Tuesday, February 16, 2016

Bloomberg News - Gold Declines a Third Day as Equity Rebound Weakens Haven Appeal

Gold fell for a third day as a recovery in equities markets diminished the appeal of the metal as a haven and Goldman Sachs Group Inc. said the rally to a one-year high last week wasn’t justified.
Bullion for immediate delivery slid as much as 1.5 percent to $1,191.02 an ounce and traded at $1,196.57 at 3:59 p.m. in Singapore, according to Bloomberg generic pricing.

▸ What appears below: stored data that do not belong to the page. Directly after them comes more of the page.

-- ==== Sys2Proof/Laws/Pixels.lean ====
section
/-! SUPPORT. The pixel-write engine: one toggle, one row of a sprite, and the whole sprite, each
said once as what it does to every pixel and to the collision flag (43_display.md R141, R142). -/

namespace Sys2Proof.Machine

/-! ### One pixel -/

theorem Framebuffer.pixel_toggle (fb : Framebuffer) (x px : Fin 64) (y py : Fin 32) :
    (fb.toggle x y).pixel px py = (fb.pixel px py ^^ decide (px = x ∧ py = y)) := by
  by_cases hy : py = y
  · subst hy
    by_cases hx : px = x
    · subst hx
      simp [Framebuffer.pixel, Framebuffer.toggle]
    · have : x.val ≠ px.val := fun e => hx (Fin.ext e.symm)
      have this' : ¬ px.val = x.val := fun e => this e.symm
      simp [Framebuffer.pixel, Framebuffer.toggle, hx, this']
  · have : y.val ≠ py.val := fun e => hy (Fin.ext e.symm)
    simp [Framebuffer.pixel, Framebuffer.toggle, hy, this]

@[simp] theorem Framebuffer.pixel_clear (px : Fin 64) (py : Fin 32) :
    Framebuffer.clear.pixel px py = false := by
  simp [Framebuffer.pixel, Framebuffer.clear]

/-- Two framebuffers with the same pixels are equal. -/
theorem Framebuffer.ext {fb fb' : Framebuffer} (h : ∀ px py, fb.pixel px py = fb'.pixel px py) :
    fb = fb' := by
  apply Vector.ext
  intro y hy
  apply BitVec.eq_of_getLsbD_eq
  intro x hx
  exact h ⟨x, hx⟩ ⟨y, hy⟩

/-! ### What a drawing does, as a change of canvas -/

/-- `d'` comes from `d` by toggling exactly the pixels of `P`, and its collision flag is that of `d`
or that some pixel of `P` was set. -/
def Canvas.Toggles (P : Fin 64 → Fin 32 → Prop) (d d' : Canvas) : Prop :=
  (∀ px py, P px py → d'.fb.pixel px py = !d.fb.pixel px py) ∧
  (∀ px py, ¬ P px py → d'.fb.pixel px py = d.fb.pixel px py) ∧
  (d'.hit = true ↔ d.hit = true ∨ ∃ px py, P px py ∧ d.fb.pixel px py = true)

theorem Canvas.toggles_refl (d : Canvas) : Canvas.Toggles (fun _ _ => False) d d := by
  simp [Canvas.Toggles]

theorem Canvas.toggles_toggle (d : Canvas) (x : Fin 64) (y : Fin 32) :
    Canvas.Toggles (fun px py => px = x ∧ py = y) d (d.toggle x y) := by
  refine ⟨?_, ?_, ?_⟩
  · rintro px py ⟨rfl, rfl⟩
    simp [Canvas.toggle, Framebuffer.pixel_toggle]
  · intro px py h
    simp [Canvas.toggle, Framebuffer.pixel_toggle, h]
  · simp only [Canvas.toggle, Bool.or_eq_true]
    constructor
    · rintro (h | h)
      · exact .inl h
      · exact .inr ⟨x, y, ⟨rfl, rfl⟩, h⟩
    · rintro (h | ⟨px, py, ⟨rfl, rfl⟩, h⟩)
      · exact .inl h
      · exact .inr h

/-- Two drawings of disjoint pixel sets, one after the other, toggle the union: no pixel is toggled
twice (R142). -/
theorem Canvas.Toggles.trans {P Q : Fin 64 → Fin 32 → Prop} {d d' d'' : Canvas}
    (h : Canvas.Toggles P d d') (h' : Canvas.Toggles Q d' d'')
    (hd : ∀ px py, P px py → ¬ Q px py) :
    Canvas.Toggles (fun px py => P px py ∨ Q px py) d d'' := by
  obtain ⟨h1, h2, h3⟩ := h
  obtain ⟨k1, k2, k3⟩ := h'
  refine ⟨?_, ?_, ?_⟩
  · rintro px py (hp | hq)
    · rw [k2 px py (hd px py hp), h1 px py hp]
    · rw [k1 px py hq, h2 px py fun hp => hd px py hp hq]
  · intro px py hn
    rw [k2 px py fun hq => hn (.inr hq), h2 px py fun hp => hn (.inl hp)]
  · rw [k3, h3]
    constructor
    · rintro ((h | ⟨px, py, hp, hs⟩) | ⟨px, py, hq, hs⟩)
      · exact .inl h
      · exact .inr ⟨px, py, .inl hp, hs⟩
      · exact .inr ⟨px, py, .inr hq, by rwa [h2 px py fun hp => hd px py hp hq] at hs⟩
    · rintro (h | ⟨px, py, hp | hq, hs⟩)
      · exact .inl (.inl h)
      · exact .inl (.inr ⟨px, py, hp, hs⟩)
      · exact .inr ⟨px, py, hq, by rwa [h2 px py fun hp => hd px py hp hq]⟩

theorem Canvas.Toggles.congr {P Q : Fin 64 → Fin 32 → Prop} {d d' : Canvas}
    (h : Canvas.Toggles P d d') (e : ∀ px py, P px py ↔ Q px py) : Canvas.Toggles Q d d' := by
  have : P = Q := funext fun px => funext fun py => propext (e px py)
  exact this ▸ h

/-! ### One row of a sprite -/

/-- The pixels of columns `c` to `c + k - 1` of sprite row `r`. -/
def rowPixels (x0 y0 : Byte) (r : Nat) (row : Byte) (k c : Nat) (px : Fin 64) (py : Fin 32) : Prop :=
  ∃ c', c ≤ c' ∧ c' < c + k ∧ row.getLsbD (7 - c') = true ∧
    px = spriteColumn x0 c' ∧ py = spriteRow y0 r

theorem Canvas.toggles_drawColumns (x0 y0 : Byte) (r : Nat) (row : Byte) (k c : Nat)
    (hk : c + k ≤ 8) (d : Canvas) :
    Canvas.Toggles (rowPixels x0 y0 r row k c) d (d.drawColumns x0 y0 r row k c) := by
  induction k generalizing c d with
  | zero =>
    refine (Canvas.toggles_refl d).congr fun px py => ?_
    simp only [rowPixels, false_iff]
    rintro ⟨c', h1, h2, -⟩
    omega
  | succ k ih =>
    have htail := ih (c + 1) (by omega)
      (if row.getLsbD (7 - c) then d.toggle (spriteColumn x0 c) (spriteRow y0 r) else d)
    rw [Canvas.drawColumns]
    by_cases hb : row.getLsbD (7 - c) = true
    · rw [if_pos hb] at htail ⊢
      refine ((Canvas.toggles_toggle d _ _).trans htail ?_).congr fun px py => ?_
      · rintro px py ⟨rfl, rfl⟩ ⟨c', h1, h2, -, h4, -⟩
        have := congrArg Fin.val h4
        simp only [spriteColumn] at this
        omega
      · constructor
        · rintro (⟨rfl, rfl⟩ | ⟨c', h1, h2, h3⟩)
          · exact ⟨c, le_rfl, by omega, hb, rfl, rfl⟩
          · exact ⟨c', by omega, by omega, h3⟩
        · rintro ⟨c', h1, h2, h3, h4, h5⟩
          rcases Nat.eq_or_lt_of_le h1 with rfl | hlt
          · exact .inl ⟨h4, h5⟩
          · exact .inr ⟨c', by omega, by omega, h3, h4, h5⟩
    · rw [if_neg hb] at htail ⊢
      refine htail.congr fun px py => ?_
      constructor
      · rintro ⟨c', h1, h2, h3⟩
        exact ⟨c', by omega, by omega, h3⟩
      · rintro ⟨c', h1, h2, h3⟩
        rcases Nat.eq_or_lt_of_le h1 with rfl | hlt
        · exact absurd h3.1 hb
        · exact ⟨c', by omega, by omega, h3⟩

/-! ### The whole sprite -/

/-- The pixels of the sprite rows `rows`, the first of them being row `r`. -/
def spritePixels (x0 y0 : Byte) (r : Nat) (rows : List Byte) (px : Fin 64) (py : Fin 32) : Prop :=
  ∃ k < rows.length, ∃ c < 8, (rows.getD k 0).getLsbD (7 - c) = true ∧
    px = spriteColumn x0 c ∧ py = spriteRow y0 (r + k)

theorem Canvas.toggles_drawRows (x0 y0 : Byte) (rows : List Byte) (r : Nat)
    (hr : r + rows.length ≤ 32) (d : Canvas) :
    Canvas.Toggles (spritePixels x0 y0 r rows) d (Canvas.drawRows x0 y0 r rows d) := by
  induction rows generalizing r d with
  | nil =>
    refine (Canvas.toggles_refl d).congr fun px py => ?_
    simp [spritePixels]
  | cons row rows ih =>
    simp only [List.length_cons] at hr
    have hrow := Canvas.toggles_drawColumns x0 y0 r row 8 0 (by decide) d
    have htail := ih (r + 1) (by omega) (d.drawColumns x0 y0 r row 8 0)
    rw [Canvas.drawRows]
    refine (hrow.trans htail ?_).congr fun px py => ?_
    · rintro px py ⟨c, -, -, -, -, rfl⟩ ⟨k, hk, c', -, -, -, h⟩
      have := congrArg Fin.val h
      simp only [spriteRow] at this
      omega
    · constructor
      · rintro (⟨c, -, h2, h3, h4, h5⟩ | ⟨k, hk, c, hc, h3, h4, h5⟩)
        · exact ⟨0, by simp, c, by omega, h3, h4, h5⟩
        · refine ⟨k + 1, by simpa using hk, c, hc, by simpa using h3, h4, ?_⟩
          rwa [Nat.add_assoc, Nat.add_comm 1 k] at h5
      · rintro ⟨k, hk, c, hc, h3, h4, h5⟩
        cases k with
        | zero => exact .inl ⟨c, Nat.zero_le c, by omega, h3, h4, h5⟩
        | succ k =>
          refine .inr ⟨k, by simpa using hk, c, hc, by simpa using h3, h4, ?_⟩
          rwa [Nat.add_assoc, Nat.add_comm 1 k]

/-- What drawing a sprite does to every pixel and to the collision flag (R141). -/
theorem toggles_drawSprite (x0 y0 : Byte) (rows : List Byte) (hr : rows.length ≤ 32)
    (fb : Framebuffer) :
    Canvas.Toggles (spritePixels x0 y0 0 rows) { fb := fb, hit := false }
      (drawSprite x0 y0 rows fb) :=
  Canvas.toggles_drawRows x0 y0 rows 0 (by omega) _

end Sys2Proof.Machine
end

The metal surged to $1,263.48 on Feb. 11, the highest level since February 2015. Shares of producers Newcrest Mining Ltd. and Zijin Mining Group Co. retreated.

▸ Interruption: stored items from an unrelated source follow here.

-- ==== Sys2Proof/Tests/Slice0.lean ====
section
/-! SUPPORT. The model's own tests: what is refused as ill formed, words decoded as the spec encodes
them, one-step vectors of 95_test_vectors.md (its id stands before each), and for every obligation
that has hypotheses a state and operands that meet them. -/

namespace Sys2Proof.Tests

open Sys2Proof Sys2Proof.Machine

/-! ### Building a small state, and looking at one step -/

/-- Registers set, one after the other. -/
def withRegs (l : List (Reg × Byte)) (s : State) : State := l.foldl (fun s p => s.setReg p.1 p.2) s

/-- I set. -/
def withI (i : Word) (s : State) : State := { s with i := i }

/-- Exactly these keys pressed. -/
def withKeys (l : List (Fin 16)) (s : State) : State := { s with key := Vector.ofFn fun k => l.contains k }

/-- A word stored at an address, and PC there. -/
def atWord (a : Nat) (w : Word) (s : State) : State :=
  (s.storeBytes a [hiByte w, loByte w]).jump (BitVec.ofNat 16 a)

/-- One step answers a next state of which `p` holds. -/
def stepped (s : State) (p : State → Bool) : Bool :=
  match step s with
  | .next t => p t
  | .fault _ => false
  | .refused _ => false

/-- The numeric code of the status (60_exceptions.md R172). -/
def codeOf (t : State) : Option Nat := t.status.map Status.code

/-! ### Ill-formed words and images are refused (30_encoding.md R71, R72; 95_test_vectors.md S9) -/

theorem test_illformed_zero : legalWord 0x0000 = false ∧ decodeTableWord 16 0x0000 = none := by decide

theorem test_illformed_group0 : legalWord 0x01E0 = false ∧ decodeTableWord 16 0x01E0 = none := by decide

theorem test_illformed_group8 : legalWord 0x8AB8 = false ∧ decodeTableWord 16 0x8AB8 = none := by decide

theorem test_illformed_groupE : legalWord 0xE19F = false ∧ decodeTableWord 16 0xE19F = none := by decide

theorem test_illformed_groupF : legalWord 0xF100 = false ∧ decodeTableWord 16 0xF100 = none := by decide

theorem test_image_too_long : imageFits (List.replicate 3585 0x00) = false := by
  rw [imageFits, List.length_replicate]
  rfl

theorem test_image_longest : imageFits (List.replicate 3584 0x00) = true := by
  rw [imageFits, List.length_replicate]
  rfl

theorem test_table_has_34_rows : opcodeTable.length = 34 := by decide

/-! ### Every constructor from a word of the spec (95_test_vectors.md section 2.1; 30_encoding.md R73) -/

theorem test_decode_cls_to_sneByte :
    decodeTableWord 16 0x00E0 = some (.cls) ∧
    decodeTableWord 16 0x00EE = some (.ret) ∧
    decodeTableWord 16 0x1FFF = some (.jp 0xFFF) ∧
    decodeTableWord 16 0x2ABC = some (.call 0xABC) ∧
    decodeTableWord 16 0x3A7F = some (.seByte 0xA 0x7F) ∧
    decodeTableWord 16 0x4F00 = some (.sneByte 0xF 0x00) := by
  decide

theorem test_decode_seReg_to_and :
    decodeTableWord 16 0x5AB7 = some (.seReg 0xA 0xB) ∧
    decodeTableWord 16 0x6C10 = some (.ldByte 0xC 0x10) ∧
    decodeTableWord 16 0x7CFF = some (.addByte 0xC 0xFF) ∧
    decodeTableWord 16 0x8AB0 = some (.ldReg 0xA 0xB) ∧
    decodeTableWord 16 0x8AB1 = some (.or 0xA 0xB) ∧
    decodeTableWord 16 0x8AB2 = some (.and 0xA 0xB) := by
  decide

theorem test_decode_xor_to_shl :
    decodeTableWord 16 0x8AB3 = some (.xor 0xA 0xB) ∧
    decodeTableWord 16 0x8AB4 = some (.addReg 0xA 0xB) ∧
    decodeTableWord 16 0x8AB5 = some (.sub 0xA 0xB) ∧
    decodeTableWord 16 0x8AB6 = some (.shr 0xA) ∧
    decodeTableWord 16 0x8AB7 = some (.subn 0xA 0xB) ∧
    decodeTableWord 16 0x8ABE = some (.shl 0xA) := by
  decide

Gold has pared its advance this year to 13 percent amid a rebound in Asian stocks, which is increasing risk appetite among investors after a flight to haven assets this year. Bullion markets may take comfort from European Central Bank President Mario Draghi’s comments Monday on his willingness to act should financial turmoil threaten price stability. Goldman Sachs recommended shorting the metal.

Stocks Rally

“The rally in equity markets has halted the upward move in gold for now,” said Jordan Eliseo, chief economist at Australian Bullion Co. in Sydney. The promise of more easing from the ECB and other developed market central banks will be supportive of bullion, though rallies in risk assets and the dollar will continue to exert downward pressure, he said in an e-mail.
The MSCI Asia Pacific Index rose 0.8 percent, extending a rally that lifted the regional equities gauge from the lowest level since 2012, as energy and financials shares climbed. The measure jumped 4.1 percent Monday, the biggest advance since September.

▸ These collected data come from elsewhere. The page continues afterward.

-- ==== Sys2Proof/Word.lean ====
section
/-! DEFINITION. The word types of the CHIP-8 engine (spec 00_scope R5, R7: every stored value is an unsigned
integer of a stated width). -/

namespace Sys2Proof

/-- A memory byte, a general register, a timer, an 8-bit immediate `NN` (R5 `REG_W`, R91). -/
abbrev Byte := BitVec 8

/-- The instruction word, `PC`, `I`, a call-stack entry (R5 `PC_W`, `I_W`, R28, R90). -/
abbrev Word := BitVec 16

/-- A register-index field `X` or `Y`: every value names a register (R20, R91). -/
abbrev RegIdx := BitVec 4

/-- The 4-bit field `N` (R91). -/
abbrev Nibble := BitVec 4

/-- The 12-bit address field `NNN` (R91). -/
abbrev Addr := BitVec 12

/-- A key index, virtual or physical, 0 to 15 (R6, R40). -/
abbrev KeyIdx := BitVec 4

end Sys2Proof
end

Gold prices will slump back to $1,100 an ounce in three months and $1,000 an ounce in 12 months, Goldman analysts including Jeffrey Currie and Max Layton wrote in a report received on Tuesday, reiterating targets in a note last week. It’s “time to sell the fear barometer,” the bank said.
Bullion of 99.99 percent purity declined 0.9 percent to 251.39 yuan a gram ($1,200.81 an ounce) on the Shanghai Gold Exchange. Spot silver fell as much as 1.3 percent to $15.1432 an ounce in London, platinum dropped 0.7 percent while palladium slid 0.6 percent.